§ What you are asked to do:
Would you restate, exactly as they appear, the lines from the one containing "word := 0x5000#16, payload" through the end of the data below?
━━━━━ Data for analysis ━━━━━
/-- The background pixel and palette of dot `c` (44_compositor.md R201). -/
def bgAt (s : State) (c : Nat) : Nat × Nat :=
  if bit s.regs.mask 3 = true ∧ (bit s.regs.mask 1 = true ∨ c > 8) then
    (2 * tap s.bg.patternHi s.regs.fineX + tap s.bg.patternLo s.regs.fineX,
     2 * tap s.bg.attrHi s.regs.fineX + tap s.bg.attrLo s.regs.fineX)
  else (0, 0)

/-- The pixel of slot `i` (44_compositor.md R202). -/
def slotValue (p : SpriteLine) (i : Fin 8) : Nat :=
  (p.shifterLo[i]).toNat / 128 + 2 * ((p.shifterHi[i]).toNat / 128)

/-- The winning slot of dot `c`: the first active one with countdown 0 and an opaque pixel (44_compositor.md R202). -/
def winner (s : State) (c : Nat) : Option (Fin 8) :=
  if bit s.regs.mask 4 = true ∧ (bit s.regs.mask 2 = true ∨ c > 8) then
    (List.finRange 8).find? fun i => decide (i.val < s.spr.count) && decide ((s.spr.slots[i]).x.toNat = 0) &&
      decide (slotValue s.spr i ≠ 0)
  else none

/-- The condition of sprite-zero hit at the dot that the tick from `s` to `t` composed (44_compositor.md R204). -/
def HitAt (s t : State) : Prop :=
  (bgAt t s.seq.cycle).1 ≠ 0 ∧ winner t s.seq.cycle = some 0 ∧ s.spr.zeroHitPossible = true ∧
    bit s.regs.mask 3 = true ∧ bit s.regs.mask 4 = true ∧
    ¬ (s.seq.cycle ≤ 8 ∧ (bit s.regs.mask 1 = false ∨ bit s.regs.mask 2 = false))

/-- The next dot is an even one of the evaluation window at which evaluation decides (43_sprites.md R182 to R186). -/
def Decides (s : State) : Prop :=
  OnVisibleLine s ∧ 65 ≤ s.seq.cycle ∧ s.seq.cycle ≤ 256 ∧ s.seq.cycle % 2 = 0 ∧ s.regs.renderingEnabled = true ∧
    s.eval.done = false

/-- The palette entry shown at dot `c` (44_compositor.md R203, R205): 0 where nothing is opaque, else palette × 4 +
pixel, a sprite's palette being its attribute's low bits + 4. -/
def shownEntry (s : State) (c : Nat) : Nat :=
  let bg := bgAt s c
  match winner s c with
  | none => if bg.1 = 0 then 0 else bg.2 * 4 + bg.1
  | some i =>
    if bg.1 = 0 ∨ bit (s.spr.slots[i]).attr 5 = false then
      ((s.spr.slots[i]).attr.toNat % 4 + 4) * 4 + slotValue s.spr i
    else bg.2 * 4 + bg.1

/-- The three bytes of `frame` at offset `o` are the RGB entry of colour `k` (44_compositor.md R206). -/
def PixelIs (frame : Memory) (o : Nat) (params : Params) (k : Nat) : Prop :=
  ∀ h : k < 64, Memory.read frame o = (params.rgbPalette[k]).r ∧ Memory.read frame (o + 1) = (params.rgbPalette[k]).g ∧
    Memory.read frame (o + 2) = (params.rgbPalette[k]).b

/-- Two states that differ at most in register bits the spec gives no function: `ctrl[6]`, `ctrl[1:0]` after its
write, `mask[0]`, `mask[7:5]` (10_state.md R11, R12; 44_compositor.md R207). -/
def SameUsedBits (s t : State) : Prop :=
  ∃ c m : Byte, t = { s with regs := { s.regs with ctrl := c, mask := m } } ∧
    c &&& 0xBC#8 = s.regs.ctrl &&& 0xBC#8 ∧ m &&& 0x1E#8 = s.regs.mask &&& 0x1E#8

/-- Two outcomes of one kind whose next states are related. -/
def OutcomesAgree (r : State → State → Prop) (a b : Host.Outcome State Fault Refusal) : Prop :=
  match a, b with
  | .next s, .next t => r s t
  | .fault f, .fault g => f = g
  | .refused f, .refused g => f = g
  | _, _ => False

/-- `suppress_vblank` is held only while the sequencer stands at (241, 1) (92_eei_decisions.md D6). -/
def SuppressOnlyAtVblank (s : State) : Prop := s.nmi.suppressVblank = true → At s 241 1

end Sys2Proof.Spec

open Sys2Proof Sys2Proof.Machine Sys2Proof.Spec

/-! ## Encoding and the step -/

/-- Every well-formed operation is the decoding of its encoding: no operand bit is dropped. -/
def Obligations.EncodedOperationsDecodeToThemselves : Prop :=
  ∀ i : Instr, i.wellFormed = true → decode (encode i) = .ok i

/-- The decoder accepts a word and payload exactly when a row of the table of 30_encoding.md R107 matches, and then
gives that row's operation (the table is the spec's own decision D1). -/
def Obligations.DecoderFollowsTheOperationTable : Prop :=
  ∀ (w : Word16) (p : List Byte) (i : Instr),
    decode { word := w, payload := p } = .ok i ↔
      ∃ row ∈ opTable, w &&& row.mask = row.pat ∧ p.length = row.payload ∧ i = row.build (w.setWidth 8) p

/-- Words written out from 30_encoding.md (V-E1 to V-E9). -/
def Obligations.WrittenOutWordsDecode : Prop :=
  decode { word := 0x0080#16, payload := [] } = .ok (.wPpuCtrl 0x80) ∧
  decode { word := 0x011E#16, payload := [] } = .ok (.wPpuMask 0x1E) ∧
  decode { word := 0x04F0#16, payload := [] } = .ok (.wOamData 0xF0) ∧
  decode { word := 0x0A5C#16, payload := [] } = .ok .rPpuStatus ∧
  decode { word := 0x1000#16, payload := [] } = .ok .tick ∧
  decode { word := 0x5000#16, payload := [] } = .ok .frameAck ∧
  decode { word := 0x1001#16, payload := [] } = .error .nonZeroFixedBits ∧
  decode { word := 0x6000#16, payload := [] } = .error .reservedKind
━━━━━
§ Result for this exercise:
  decode { word := 0x5000#16, payload := [] } = .ok .frameAck ∧
  decode { word := 0x1001#16, payload := [] } = .error .nonZeroFixedBits ∧
  decode { word := 0x6000#16, payload := [] } = .error .reservedKind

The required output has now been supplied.